Part of the debate – in the Senedd at 5:37 pm on 30 January 2019.
No, because Theresa May could have chosen an entirely different course, which is to say, right at the start, that we want the kind of deal with the European Union that Canada, South Korea and a handful of other countries have managed to secure, which preserves a wide measure of free trade between us, but doesn't involve all the governmental entanglements that actually gave rise to the referendum result, which is the background to our debate. I think what is evident from the speech of the Counsel General today is that, of course, he does not and never has accepted the result of the referendum in June 2016, and it's only in recent times that they've become rather more open and transparent about something that they've always wanted to do, which is to reverse that vote. I mean, everybody has paid lip service to the vote of the majority of the British people two years ago, but they've always wanted either to undermine it so fatally that it was meaningless, or they wanted, explicitly, as they now say, to attempt to reverse it with a second referendum, even before the result of the first referendum has been implemented.
Of course, there is a track record for this throughout the whole of Europe; people have had to keep on voting until they produced the result that the EU deep establishment, in Mr Varoufakis's words, wants. Well, this time, it isn't going to happen, and I regret that we are in this unpalatable situation today, but we're never going to be able to deliver on the result of the referendum on the basis of a policy of taking 'no deal' off the table, because that is actually the strongest weapon that Britain ever had in these negotiations. Because, yes, there will undoubtedly be some convulsions if there is a 'no deal' on 29 March; there will be transitional costs—there's no doubt about that—but, as the European Union will also have very significant costs imposed upon it, this merely proves that the deep political establishment in Brussels has absolutely no interest in the welfare of the people of Europe, let alone the people of the United Kingdom. They do not want a deal, because they want a punishment Brexit to deter others who might choose the same course that Britain did two and a half years ago.

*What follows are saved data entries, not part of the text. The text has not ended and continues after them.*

-- ==== Sys2Proof/Machine/Crypto.lean ====
section
/-!
DEFINITION. Machine/Crypto.lean: the algorithms that the spec names and the standards define: SHA-384 (R460, R462, R465), HMAC-SHA-384 (R492)
and ECDSA on the curve P-384 (R460).  Their constants and steps are those of the standards (PRESUMED, log entry 8).
-/
namespace Sys2Proof.Machine
open Sys2Proof

/-! ## SHA-384 -/

/-- A number as `n` octets, most significant first. -/
def beBytes : Nat → Nat → List Byte
  | 0, _ => []
  | n + 1, v => beBytes n (v / 256) ++ [BitVec.ofNat 8 v]

/-- Rotation of a 64-bit word to the right. -/
def rotr64 (x n : Nat) : Nat := x / 2 ^ n ||| x * 2 ^ (64 - n) % 2 ^ 64
/-- Bitwise complement of a 64-bit word. -/
def not64 (x : Nat) : Nat := 2 ^ 64 - 1 - x

/-- The initial hash value of SHA-384. -/
def shaIv : List Nat :=
  [0xCBBB9D5DC1059ED8, 0x629A292A367CD507, 0x9159015A3070DD17, 0x152FECD8F70E5939,
      0x67332667FFC00B31, 0x8EB44A8768581511, 0xDB0C2E0D64F98FA7, 0x47B5481DBEFA4FA4]

/-- The round constants. -/
def shaK : List Nat :=
  [0x428A2F98D728AE22, 0x7137449123EF65CD, 0xB5C0FBCFEC4D3B2F, 0xE9B5DBA58189DBBC,
      0x3956C25BF348B538, 0x59F111F1B605D019, 0x923F82A4AF194F9B, 0xAB1C5ED5DA6D8118,
      0xD807AA98A3030242, 0x12835B0145706FBE, 0x243185BE4EE4B28C, 0x550C7DC3D5FFB4E2,
      0x72BE5D74F27B896F, 0x80DEB1FE3B1696B1, 0x9BDC06A725C71235, 0xC19BF174CF692694]
    ++ [0xE49B69C19EF14AD2, 0xEFBE4786384F25E3, 0x0FC19DC68B8CD5B5, 0x240CA1CC77AC9C65,
      0x2DE92C6F592B0275, 0x4A7484AA6EA6E483, 0x5CB0A9DCBD41FBD4, 0x76F988DA831153B5,
      0x983E5152EE66DFAB, 0xA831C66D2DB43210, 0xB00327C898FB213F, 0xBF597FC7BEEF0EE4,
      0xC6E00BF33DA88FC2, 0xD5A79147930AA725, 0x06CA6351E003826F, 0x142929670A0E6E70]
    ++ [0x27B70A8546D22FFC, 0x2E1B21385C26C926, 0x4D2C6DFC5AC42AED, 0x53380D139D95B3DF,
      0x650A73548BAF63DE, 0x766A0ABB3C77B2A8, 0x81C2C92E47EDAEE6, 0x92722C851482353B,
      0xA2BFE8A14CF10364, 0xA81A664BBC423001, 0xC24B8B70D0F89791, 0xC76C51A30654BE30,
      0xD192E819D6EF5218, 0xD69906245565A910, 0xF40E35855771202A, 0x106AA07032BBD1B8]
    ++ [0x19A4C116B8D2D0C8, 0x1E376C085141AB53, 0x2748774CDF8EEB99, 0x34B0BCB5E19B48A8,
      0x391C0CB3C5C95A63, 0x4ED8AA4AE3418ACB, 0x5B9CCA4F7763E373, 0x682E6FF3D6B2B8A3,
      0x748F82EE5DEFB2FC, 0x78A5636F43172F60, 0x84C87814A1F0AB72, 0x8CC702081A6439EC,
      0x90BEFFFA23631E28, 0xA4506CEBDE82BDE9, 0xBEF9A3F7B2C67915, 0xC67178F2E372532B]
    ++ [0xCA273ECEEA26619C, 0xD186B8C721C0C207, 0xEADA7DD6CDE0EB1E, 0xF57D4F7FEE6ED178,
      0x06F067AA72176FBA, 0x0A637DC5A2C898A6, 0x113F9804BEF90DAE, 0x1B710B35131C471B,
      0x28DB77F523047D84, 0x32CAAB7B40C72493, 0x3C9EBE0A15C9BEBC, 0x431D67C49C100D4C,
      0x4CC5D4BECB3E42B6, 0x597F299CFC657E2A, 0x5FCB6FAB3AD6FAEC, 0x6C44198C4A475817]

/-- The next word of the message schedule, from the sixteen before it. -/
def shaNext (w : List Nat) : Nat :=
  let x := nth 0 w 14
  let y := nth 0 w 1
  ((rotr64 x 19 ^^^ rotr64 x 61 ^^^ x / 2 ^ 6) + nth 0 w 9 + (rotr64 y 1 ^^^ rotr64 y 8 ^^^ y / 2 ^ 7) + nth 0 w 0) % 2 ^ 64

/-- One round on the eight working words. -/
def shaRound (k w : Nat) (r : List Nat) : List Nat :=
  let a := nth 0 r 0
  let b := nth 0 r 1
  let c := nth 0 r 2
  let e := nth 0 r 4
  let f := nth 0 r 5
  let g := nth 0 r 6
  let t1 := nth 0 r 7 + (rotr64 e 14 ^^^ rotr64 e 18 ^^^ rotr64 e 41) + ((e &&& f) ^^^ (not64 e &&& g)) + k + w
  let t2 := (rotr64 a 28 ^^^ rotr64 a 34 ^^^ rotr64 a 39) + ((a &&& b) ^^^ (a &&& c) ^^^ (b &&& c))
  [(t1 + t2) % 2 ^ 64, a, b, c, (nth 0 r 3 + t1) % 2 ^ 64, e, f, g]

/-- The rounds over a block, with the sixteen words of the schedule in force. -/
def shaRounds : List Nat → List Nat → List Nat → List Nat
  | [], _, r => r
  | k :: ks, w, r => shaRounds ks (w.drop 1 ++ [shaNext w]) (shaRound k (nth 0 w 0) r)

/-- Digest `n` blocks of 128 bytes. -/
def shaBlocks : Nat → List Byte → List Nat → List Nat
  | 0, _, h => h
  | n + 1, bs, h =>
    let w := (rangeFrom 0 16).map (fun i => beVal ((bs.drop (8 * i)).take 8))
    shaBlocks n (bs.drop 128) ((h.zip (shaRounds shaK w h)).map (fun x => (x.1 + x.2) % 2 ^ 64))

/-- The message with its padding. -/
def shaPad (bs : List Byte) : List Byte :=
  bs ++ [0x80] ++ List.replicate ((239 - bs.length % 128) % 128) 0 ++ beBytes 16 (8 * bs.length)

/-- SHA-384 of a byte string. -/
def sha384 (bs : List Byte) : List Byte :=
  let p := shaPad bs
  (((shaBlocks (p.length / 128) p shaIv).take 6).map (beBytes 8)).flatten

/-- HMAC-SHA-384 under a key of at most 128 bytes. -/
def hmac384 (key msg : List Byte) : List Byte :=
  let k := key ++ List.replicate (128 - key.length) 0
  sha384 (k.map (· ^^^ 0x5C) ++ sha384 (k.map (· ^^^ 0x36) ++ msg))

/-! ## ECDSA on P-384 -/

/-- The field prime. -/
def ecP : Nat := 2 ^ 384 - 2 ^ 128 - 2 ^ 96 + 2 ^ 32 - 1
/-- The constant b of the curve y² = x³ − 3x + b. -/
def ecB : Nat := 0xB3312FA7E23EE7E4988E056BE3F82D19181D9C6EFE8141120314088F5013875AC656398D8A2ED19D2A85C8EDD3EC2AEF
/-- The order of the base point. -/
def ecN : Nat := 0xFFFFFFFFFFFFFFFFFFFFFFFFFFFFFFFFFFFFFFFFFFFFFFFFC7634D81F4372DDF581A0DB248B0A77AECEC196ACCC52973
/-- The base point. -/
def ecG : Nat × Nat × Nat :=
  (0xAA87CA22BE8B05378EB1C71EF320AD746E1D3B628BA79B9859F741E082542A385502F25DBF55296C3A545E3872760AB7,
   0x3617DE4A96262C6F5D9E98BF9292DC29F8F41DBD289A147CE9DA3113B5F0B8C00A60B1CE1D7E819D7A431D7C90EA0E5F, 1)

/-- x − y modulo the prime, for reduced x and y. -/
def ecSub (x y : Nat) : Nat := (x + ecP - y) % ecP

/-- Twice a point in Jacobian coordinates (x/z², y/z³); z = 0 is the point at infinity. -/
def ecDouble (a : Nat × Nat × Nat) : Nat × Nat × Nat :=
  let x := a.1
  let y := a.2.1
  let z := a.2.2
  let zz := z * z % ecP
  let yy := y * y % ecP
  let s := 4 * x * yy % ecP
  let m := 3 * (ecSub x zz * ((x + zz) % ecP)) % ecP
  let x3 := ecSub (m * m % ecP) (2 * s % ecP)
  (x3, ecSub (m * ecSub s x3 % ecP) (8 * (yy * yy) % ecP), 2 * y * z % ecP)

/-- The sum of two points. -/
def ecAdd (a b : Nat × Nat × Nat) : Nat × Nat × Nat :=
  if a.2.2 = 0 then b else if b.2.2 = 0 then a else
  let za := a.2.2 * a.2.2 % ecP
  let zb := b.2.2 * b.2.2 % ecP
  let u1 := a.1 * zb % ecP
  let u2 := b.1 * za % ecP
  let s1 := a.2.1 * zb * b.2.2 % ecP
  let s2 := b.2.1 * za * a.2.2 % ecP
  if u1 = u2 then (if s1 = s2 then ecDouble a else (1, 1, 0)) else
  let h := ecSub u2 u1
  let r := ecSub s2 s1
  let hh := h * h % ecP
  let hhh := h * hh % ecP
  let v := u1 * hh % ecP
  let x3 := ecSub (ecSub (r * r % ecP) hhh) (2 * v % ecP)
  (x3, ecSub (r * ecSub v x3 % ecP) (s1 * hhh % ecP), a.2.2 * b.2.2 * h % ecP)

/-- k times a point, from the low bit of k on: `n` bits are left. -/
def ecMulBits (k : Nat) (a acc : Nat × Nat × Nat) : Nat → Nat × Nat × Nat
  | 0 => acc
  | n + 1 => ecMulBits (k / 2) (ecDouble a) (if k % 2 = 1 then ecAdd acc a else acc) n

/-- k times a point, for k below 2³⁸⁴. -/
def ecMul (k : Nat) (a : Nat × Nat × Nat) : Nat × Nat × Nat := ecMulBits k a (1, 1, 0) 384

/-- a^e modulo m, from the low bit of e on: `n` bits are left. -/
def powBits (m : Nat) : Nat → Nat → Nat → Nat → Nat
  | 0, _, _, acc => acc
  | n + 1, a, e, acc => powBits m n (a * a % m) (e / 2) (if e % 2 = 1 then acc * a % m else acc)

/-- The inverse modulo a prime of 384 bits. -/
def invMod (m a : Nat) : Nat := powBits m 384 (a % m) (m - 2) 1

/-- The point that a key encodes, uncompressed; none where it encodes no point of the curve. -/
def ecPoint (key : List Byte) : Option (Nat × Nat × Nat) :=
  let x := beVal ((key.drop 1).take 48)
  let y := beVal ((key.drop 49).take 48)
  if key.length = 97 ∧ key.head? = some 4 ∧ x < ecP ∧ y < ecP ∧ y * y % ecP = ecSub ((x * x * x + ecB) % ecP) (3 * x % ecP) then some (x, y, 1) else none

/-- The ECDSA check of a signature (r, s) over the SHA-384 digest of a message. -/
def ecdsaOk (key msg : List Byte) (r s : Nat) : Bool := match ecPoint key with
  | none => false
  | some q =>
    let w := invMod ecN s
    let e := beVal (sha384 msg)
    let p := ecAdd (ecMul (e * w % ecN) ecG) (ecMul (r * w % ecN) q)
    let zi := invMod ecP p.2.2
    decide (1 ≤ r) && decide (r < ecN) && decide (1 ≤ s) && decide (s < ecN) && decide (p.2.2 ≠ 0) && decide (p.1 * (zi * zi % ecP) % ecP % ecN = r)

end Sys2Proof.Machine
end

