/-- Registers of block TC, part 0. -/
def regsTc0 : List RegDef := [
  ⟨0x100000, [(256, 0x1000)], [⟨"CLUSTER", 20, 4, .ro, 0⟩, ⟨"PHYS", 8, 9, .ro, 0⟩, ⟨"LOGICAL", 0, 8, .ro, 0⟩]⟩,
  ⟨0x100004, [(256, 0x1000)], [⟨"PART", 16, 4, .ro, 0⟩, ⟨"PART_VALID", 15, 1, .ro, 0⟩, ⟨"RUN_SLOT", 12, 3, .ro, 0⟩, ⟨"STATE", 8, 3, .ro, 0⟩, ⟨"RESIDENT", 0, 8, .ro, 0⟩]⟩,
  ⟨0x100008, [(256, 0x1000)], [⟨"VALID", 31, 1, .w1c, 0⟩, ⟨"SLOT", 24, 3, .ro, 0⟩, ⟨"CONTEXT", 16, 6, .ro, 0⟩, ⟨"CODE", 0, 16, .ro, 0⟩]⟩,
  ⟨0x10000c, [(256, 0x1000)], [⟨"CORE_RESET", 31, 1, .wo, 0⟩, ⟨"QUIESCE", 0, 1, .rw, 0⟩]⟩,
  ⟨0x100010, [(256, 0x1000)], [⟨"ACC_PAR_COUNT", 0, 32, .ro, 0⟩]⟩,
  ⟨0x100014, [(256, 0x1000)], [⟨"ACC_RECOMPUTE_COUNT", 0, 32, .ro, 0⟩]⟩,
  ⟨0x100018, [(256, 0x1000)], [⟨"ACC_LIVE", 0, 32, .ro, 0⟩]⟩,
  ⟨0x100100, [(256, 0x1000), (8, 0x40)], [⟨"VALID", 31, 1, .ro, 0⟩, ⟨"DET", 30, 1, .ro, 0⟩, ⟨"CONTEXT", 4, 6, .ro, 0⟩, ⟨"PART", 0, 4, .ro, 0⟩]⟩,
  ⟨0x100104, [(256, 0x1000), (8, 0x40)], [⟨"STEP_LO", 0, 32, .ro, 0⟩]⟩,
  ⟨0x100108, [(256, 0x1000), (8, 0x40)], [⟨"STEP_HI", 0, 32, .ro, 0⟩]⟩,
  ⟨0x10010c, [(256, 0x1000), (8, 0x40)], [⟨"STALL_LO", 0, 32, .ro, 0⟩]⟩,
  ⟨0x100110, [(256, 0x1000), (8, 0x40)], [⟨"STALL_HI", 0, 32, .ro, 0⟩]⟩,
  ⟨0x100114, [(256, 0x1000), (8, 0x40)], [⟨"SCALE_LEN", 16, 11, .ro, 0⟩, ⟨"SCALE_BASE", 0, 10, .ro, 0⟩]⟩,
  ⟨0x100118, [(256, 0x1000), (8, 0x40)], [⟨"TAB_MASK", 0, 4, .ro, 0⟩]⟩,
  ⟨0x10011c, [(256, 0x1000), (8, 0x40)], [⟨"TILES", 8, 6, .ro, 0⟩, ⟨"DRAWER", 0, 8, .ro, 0⟩]⟩,
  ⟨0x100300, [(256, 0x1000), (8, 0x80), (16, 0x4)], [⟨"BOUNDn", 0, 32, .ro, 0⟩]⟩,
  ⟨0x100340, [(256, 0x1000), (8, 0x80), (16, 0x4)], [⟨"PMASKn", 0, 32, .ro, 0xffffffff⟩]⟩,
  ⟨0x100800, [(256, 0x1000)], [⟨"ENTRY3", 24, 5, .ro, 3⟩, ⟨"ENTRY2", 16, 5, .ro, 2⟩, ⟨"ENTRY1", 8, 5, .ro, 1⟩, ⟨"ENTRY0", 0, 5, .ro, 0⟩]⟩,
  ⟨0x100804, [(256, 0x1000)], [⟨"ENTRY3", 24, 5, .ro, 7⟩, ⟨"ENTRY2", 16, 5, .ro, 6⟩, ⟨"ENTRY1", 8, 5, .ro, 5⟩, ⟨"ENTRY0", 0, 5, .ro, 4⟩]⟩,
  ⟨0x100808, [(256, 0x1000)], [⟨"ENTRY3", 24, 5, .ro, 11⟩, ⟨"ENTRY2", 16, 5, .ro, 10⟩, ⟨"ENTRY1", 8, 5, .ro, 9⟩, ⟨"ENTRY0", 0, 5, .ro, 8⟩]⟩,
  ⟨0x10080c, [(256, 0x1000)], [⟨"ENTRY3", 24, 5, .ro, 15⟩, ⟨"ENTRY2", 16, 5, .ro, 14⟩, ⟨"ENTRY1", 8, 5, .ro, 13⟩, ⟨"ENTRY0", 0, 5, .ro, 12⟩]⟩,
  ⟨0x100810, [(256, 0x1000)], [⟨"STATE", 8, 2, .ro, 0⟩, ⟨"SPARE_IDX", 0, 5, .ro, 0x10⟩]⟩,
  ⟨0x100814, [(256, 0x1000)], [⟨"MASK", 0, 17, .ro, 0⟩]⟩,
  ⟨0x100818, [(256, 0x1000)], [⟨"CONFIRM", 31, 1, .wo, 0⟩, ⟨"LOGICAL_IN_CL", 0, 4, .wo, 0⟩]⟩]

/-- Registers of block TC, part 1. -/
def regsTc1 : List RegDef := [
  ⟨0x10081c, [(256, 0x1000)], [⟨"REQ_LIMIT", 16, 12, .rwc, 0x40⟩]⟩,
  ⟨0x100820, [(256, 0x1000)], [⟨"FS_STATE", 0, 2, .ro, 0⟩]⟩,
  ⟨0x100824, [(256, 0x1000)], [⟨"FS_STEP_LO", 0, 32, .ro, 0⟩]⟩,
  ⟨0x100828, [(256, 0x1000)], [⟨"FS_STEP_HI", 0, 32, .ro, 0⟩]⟩,
  ⟨0x10082c, [(256, 0x1000)], [⟨"FS_PARITY_COUNT", 0, 32, .ro, 0⟩]⟩,
  ⟨0x100830, [(256, 0x1000)], [⟨"FS_CHUNK_COUNT", 0, 32, .ro, 0⟩]⟩,
  ⟨0x100040, [(256, 0x1000)], [⟨"BANK_STATE", 0, 32, .ro, 0⟩]⟩,
  ⟨0x100044, [(256, 0x1000)], [⟨"LAND_FREE", 16, 9, .ro, 0x20⟩, ⟨"LAND_DRAWERS", 0, 9, .rwc, 0x20⟩]⟩,
  ⟨0x100048, [(256, 0x1000)], [⟨"SPAD_PAR_COUNT", 0, 32, .ro, 0⟩]⟩,
  ⟨0x10004c, [(256, 0x1000)], [⟨"SPAD_REFETCH_COUNT", 0, 32, .ro, 0⟩]⟩,
  ⟨0x100050, [(256, 0x1000)], [⟨"ROW_SPARE_COUNT", 0, 32, .ro, 0⟩]⟩,
  ⟨0x100054, [(256, 0x1000)], [⟨"BANK", 16, 4, .rw, 0⟩, ⟨"LEFT", 0, 6, .ro, 0x20⟩]⟩,
  ⟨0x100058, [(256, 0x1000)], [⟨"LATE_WRITE_WAKE", 0, 32, .ro, 0⟩]⟩,
  ⟨0x10005c, [(256, 0x1000)], [⟨"GATED_READ_COUNT", 0, 32, .ro, 0⟩]⟩,
  ⟨0x100060, [(256, 0x1000)], [⟨"GATE_ABORT_COUNT", 0, 32, .ro, 0⟩]⟩,
  ⟨0x100064, [(256, 0x1000)], [⟨"MCAST_REFETCH_COUNT", 0, 32, .ro, 0⟩]⟩,
  ⟨0x100068, [(256, 0x1000)], [⟨"HALO_REFETCH_COUNT", 0, 32, .ro, 0⟩]⟩,
  ⟨0x100080, [(256, 0x1000)], [⟨"BRK_LO", 0, 32, .rw, 0⟩]⟩,
  ⟨0x100084, [(256, 0x1000)], [⟨"BRK_HI", 0, 32, .rw, 0⟩]⟩,
  ⟨0x100088, [(256, 0x1000)], [⟨"RESUME", 31, 1, .wo, 0⟩, ⟨"SLOT", 8, 3, .rw, 0⟩, ⟨"HIT", 1, 1, .ro, 0⟩, ⟨"EN", 0, 1, .rw, 0⟩]⟩]

/-- Registers of block TC. -/
def regsTc : List RegDef := regsTc0 ++ regsTc1

/-- Registers of block ING, part 0. -/
def regsIng0 : List RegDef := [
  ⟨0x200000, [(8, 0x100)], [⟨"MODE", 30, 2, .rwl, 0⟩, ⟨"SPEED", 29, 1, .rwl, 0⟩, ⟨"FEC", 27, 2, .rwl, 2⟩, ⟨"VLAN_EN", 12, 1, .rwl, 0⟩, ⟨"VLAN_ID", 0, 12, .rwl, 0⟩]⟩,
  ⟨0x200004, [(8, 0x100)], [⟨"MAC_LO", 0, 32, .rwl, 0⟩]⟩,
  ⟨0x200008, [(8, 0x100)], [⟨"MAC_HI", 0, 16, .rwl, 0⟩]⟩,
  ⟨0x20000c, [(8, 0x100)], [⟨"IPV4", 0, 32, .rwl, 0⟩]⟩,
  ⟨0x200010, [(8, 0x100), (4, 0x4)], [⟨"IPV6i", 0, 32, .rwl, 0⟩]⟩,
  ⟨0x200020, [(8, 0x100)], [⟨"LINK", 0, 1, .ro, 0⟩]⟩,
  ⟨0x200024, [(8, 0x100), (8, 0x4)], [⟨"Counters", 0, 32, .ro, 0⟩]⟩,
  ⟨0x200800, [], [⟨"EN", 31, 1, .rwl, 0⟩, ⟨"TRANSPORT", 30, 1, .rwl, 0⟩, ⟨"PORT", 27, 3, .rwl, 0⟩, ⟨"DOMAIN", 0, 8, .rwl, 0⟩]⟩,
  ⟨0x200804, [], [⟨"KI", 16, 16, .rw, 0x40⟩, ⟨"KP", 0, 16, .rw, 0x80⟩]⟩,
  ⟨0x200808, [], [⟨"LOCK_NS", 0, 32, .rw, 0x3e8⟩]⟩,
  ⟨0x20080c, [], [⟨"HOLDOVER", 2, 1, .ro, 0⟩, ⟨"ORIGIN_SET", 1, 1, .ro, 0⟩, ⟨"SERVO_LOCK", 0, 1, .ro, 0⟩]⟩,
  ⟨0x200810, [], [⟨"OFFSET", 0, 32, .ro, 0⟩]⟩,
  ⟨0x200814, [], [⟨"PATH_DELAY", 0, 32, .ro, 0⟩]⟩,
  ⟨0x200818, [], [⟨"ORIGIN_LO", 0, 32, .ro, 0⟩]⟩,
  ⟨0x20081c, [], [⟨"ORIGIN_HI", 0, 32, .ro, 0⟩]⟩,
  ⟨0x200820, [], [⟨"SYNC_COUNT", 0, 32, .ro, 0⟩]⟩,
  ⟨0x200c00, [(16, 0x20)], [⟨"NOTICE_LO", 6, 26, .rwc, 0⟩]⟩,
  ⟨0x200c04, [(16, 0x20)], [⟨"NOTICE_HI", 0, 16, .rwc, 0⟩]⟩,
  ⟨0x200c08, [(16, 0x20)], [⟨"RELEASE_LO", 3, 29, .rwc, 0⟩]⟩,
  ⟨0x200c0c, [(16, 0x20)], [⟨"RELEASE_HI", 0, 16, .rwc, 0⟩]⟩,
  ⟨0x200c10, [(16, 0x20)], [⟨"EN", 31, 1, .rwc, 0⟩, ⟨"LOG2_LEN", 24, 4, .rwc, 4⟩, ⟨"RTOK", 8, 6, .rwc, 0⟩, ⟨"NTOK", 0, 6, .rwc, 0⟩]⟩,
  ⟨0x200c14, [(16, 0x20)], [⟨"HELD", 0, 13, .ro, 0⟩]⟩,
  ⟨0x200c18, [(16, 0x20)], [⟨"RELEASE_BAD", 0, 32, .ro, 0⟩]⟩,
  ⟨0x200c1c, [(16, 0x20)], [⟨"NOTICE_DROP", 0, 32, .ro, 0⟩]⟩]

/-- Registers of block ING, part 1. -/
def regsIng1 : List RegDef := [
  ⟨0x204000, [(512, 0x40)], [⟨"EN", 31, 1, .rwc, 0⟩, ⟨"REASSIGN", 30, 1, .rwc, 0⟩, ⟨"PLI", 29, 1, .rwc, 0⟩, ⟨"SSRC_EN", 28, 1, .rwc, 0⟩, ⟨"PORT", 24, 3, .rwc, 0⟩, ⟨"CODEC", 22, 2, .rwc, 0⟩, ⟨"NBUF", 16, 5, .rwc, 4⟩, ⟨"UDP_PORT", 0, 16, .rwc, 0⟩]⟩,
  ⟨0x204004, [(512, 0x40)], [⟨"STR_SSRC", 0, 32, .rwc, 0⟩]⟩,
  ⟨0x204008, [(512, 0x40)], [⟨"STR_GROUP", 0, 32, .rwc, 0⟩]⟩,
  ⟨0x20400c, [(512, 0x40)], [⟨"MAX_H", 16, 16, .rwc, 0x438⟩, ⟨"MAX_W", 0, 16, .rwc, 0x780⟩]⟩,
  ⟨0x204010, [(512, 0x40)], [⟨"RATE", 0, 17, .rwc, 0x3a98⟩]⟩,
  ⟨0x204014, [(512, 0x40)], [⟨"HDREXT_ID", 24, 8, .rwc, 0⟩, ⟨"CAP_DELAY_US", 0, 16, .rwc, 0⟩]⟩,
  ⟨0x204018, [(512, 0x40)], [⟨"PUB_BUDGET", 0, 20, .rwc, 0x186a0⟩]⟩,
  ⟨0x20401c, [(512, 0x40)], [⟨"REORDER_PKTS", 16, 7, .rwc, 0x20⟩, ⟨"REORDER_US", 0, 16, .rwc, 0x7d0⟩]⟩,
  ⟨0x204020, [(512, 0x40)], [⟨"IDLE_MS", 0, 16, .rwc, 0x3e8⟩]⟩,
  ⟨0x204024, [(512, 0x40), (4, 0x4)], [⟨"EN", 31, 1, .rwc, 0⟩, ⟨"TARGET", 16, 5, .rwc, 0⟩]⟩]

/-- Registers of block ING. -/
def regsIng : List RegDef := regsIng0 ++ regsIng1

/-- Registers of block VDC. -/
def regsVdc : List RegDef := [
  ⟨0x280000, [], [⟨"POOL_BASE_LO", 16, 16, .rwl, 0⟩]⟩,
  ⟨0x280004, [], [⟨"POOL_BASE_HI", 0, 16, .rwl, 0⟩]⟩,
  ⟨0x280008, [], [⟨"POOL_LEN", 0, 21, .rwl, 0⟩]⟩,
  ⟨0x28000c, [], [⟨"POOL_FREE", 0, 21, .ro, 0⟩]⟩,
  ⟨0x280010, [], [⟨"POOL_CONFLICT", 2, 1, .w1c, 0⟩, ⟨"ENGINE_CONFLICT", 1, 1, .w1c, 0⟩, ⟨"STREAM_CONFLICT", 0, 1, .w1c, 0⟩]⟩,
  ⟨0x280100, [(32, 0x10)], [⟨"STREAMS", 24, 8, .ro, 0⟩, ⟨"COMMITTED", 0, 24, .ro, 0⟩]⟩,
  ⟨0x280104, [(32, 0x10)], [⟨"AU_DONE", 0, 32, .ro, 0⟩]⟩,
  ⟨0x280108, [(32, 0x10)], [⟨"POISON_COUNT", 0, 32, .ro, 0⟩]⟩,
  ⟨0x281000, [(512, 0x40)], [⟨"STATE", 29, 3, .ro, 0⟩, ⟨"ENGINE", 24, 5, .ro, 0⟩, ⟨"LAST_ERR", 0, 16, .ro, 0⟩]⟩,
  ⟨0x281004, [(512, 0x40)], [⟨"VDC_STR_CTR", 0, 32, .rw, 0⟩]⟩,
  ⟨0x281008, [(512, 0x40)], [⟨"PUB_MIN_SLACK", 0, 32, .rw, 0x7fffffff⟩]⟩,
  ⟨0x28100c, [(512, 0x40), (11, 0x4)], [⟨"Counters", 0, 32, .ro, 0⟩]⟩]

But let's not overestimate the costs that are going to be imposed upon Britain if there is no deal. Yes, exports to the European Union are important; export of goods amounted to £164 billion in an economy of £2 trillion, and the average tariff rate in the EU's common external tariff is 2.5 per cent. It will matter much more for some sectors of the economy, particularly agriculture, than others, but agriculture is less than 2 per cent of the—[Interruption.] I've no time, I'm sorry, no. I've got four and a half minutes; I haven't any time to give way. I'd love to give way, but I can't.
But we are massive net importers of food. There is a massive market within the United Kingdom for British farmers to exploit if there is no deal. The real losers will be foreign farmers: the bacon producers in Denmark, the wine producers in France, the lettuce producers in Spain—not that that's of great concern to me. So, the future of Britain lies outside the European Union, which is a shrinking part of global trade: 30 per cent of world trade in 1980, down to 15 per cent now, and it will be down to 10 per cent in 20 years' time. Let's leave this sclerotic union. Let's have the courage of our convictions and the belief in ourselves as a nation to make a success in the world with the freedoms that leaving the European Union brings.